What is needed >>
Please say how many lines in the records below contain the word "cycles". Give only the number.

[Stored data]
theorem State.timeInfo_evolves {ps₀ : List Part} {b₀ : State} (s : State) (p tseq : Nat) (t1 t4 : Int) (locked : Bool)
    (hp₀ : [.regs, .fresh, .cycles, .wall, .flip, .sched, .time] ⊆ ps₀) (hb₀ : Evolves ps₀ b₀ s) :
    Evolves ps₀ b₀ (State.timeInfo s p tseq t1 t4 locked) := by
  simp only [List.cons_subset, List.nil_subset, and_true] at hp₀
  unfold State.timeInfo
  try dsimp only
  repeat' (first
    | focus (simp (maxDischargeDepth := 60) only [↓State.drawn_evolves, ↓State.servoSample_evolves, ↓State.setFld_evolves,
        ↓Evolves.set_time, ↓Evolves.foldl, ↓Evolves.foldl_fst, ↓Evolves.ite, ↓Evolves.ite_fst, ↓Evolves.elim_opt, Evolves.refl,
        Nat.le_add_right, implies_true, List.cons_subset, List.nil_subset, and_true, hp₀, hb₀];done)
    | (refine Evolves.foldl _ _ _ (fun u x => ?_) ?_ <;> try dsimp only)
    | (refine Evolves.foldl_fst _ _ _ (fun u x => ?_) ?_ <;> try dsimp only)
    | split)

theorem execTimeInfo_evolves (m : MsgHdr) (tseq t1 t4 : Nat) (locked : Bool) (s : State) :
    ∃ t₁, execTimeInfo m tseq t1 t4 locked s = .next t₁ ∧ Evolves [.regs, .fresh, .cycles, .wall, .flip, .sched, .link, .time] s t₁ := by
  have hb₀ := Evolves.refl [.regs, .fresh, .cycles, .wall, .flip, .sched, .link, .time] s
  unfold execTimeInfo
  refine ⟨_, rfl, ?_⟩
  try dsimp only
  repeat' (first
    | focus (simp (maxDischargeDepth := 60) only [↓State.blockSeen_evolves, ↓State.timeInfo_evolves, ↓State.eventCount_evolves,
        ↓Evolves.foldl, ↓Evolves.foldl_fst, ↓Evolves.ite, ↓Evolves.ite_fst, ↓Evolves.elim_opt, Evolves.refl, Nat.le_add_right,
        implies_true, List.cons_subset, List.nil_subset, and_true, List.mem_cons, reduceCtorEq, true_or, or_true, false_or,
        or_false, hb₀];done)
    | (refine Evolves.foldl _ _ _ (fun u x => ?_) ?_ <;> try dsimp only)
    | (refine Evolves.foldl_fst _ _ _ (fun u x => ?_) ?_ <;> try dsimp only)
    | split)

end Sys2Proof.Machine
end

Task solution >>
3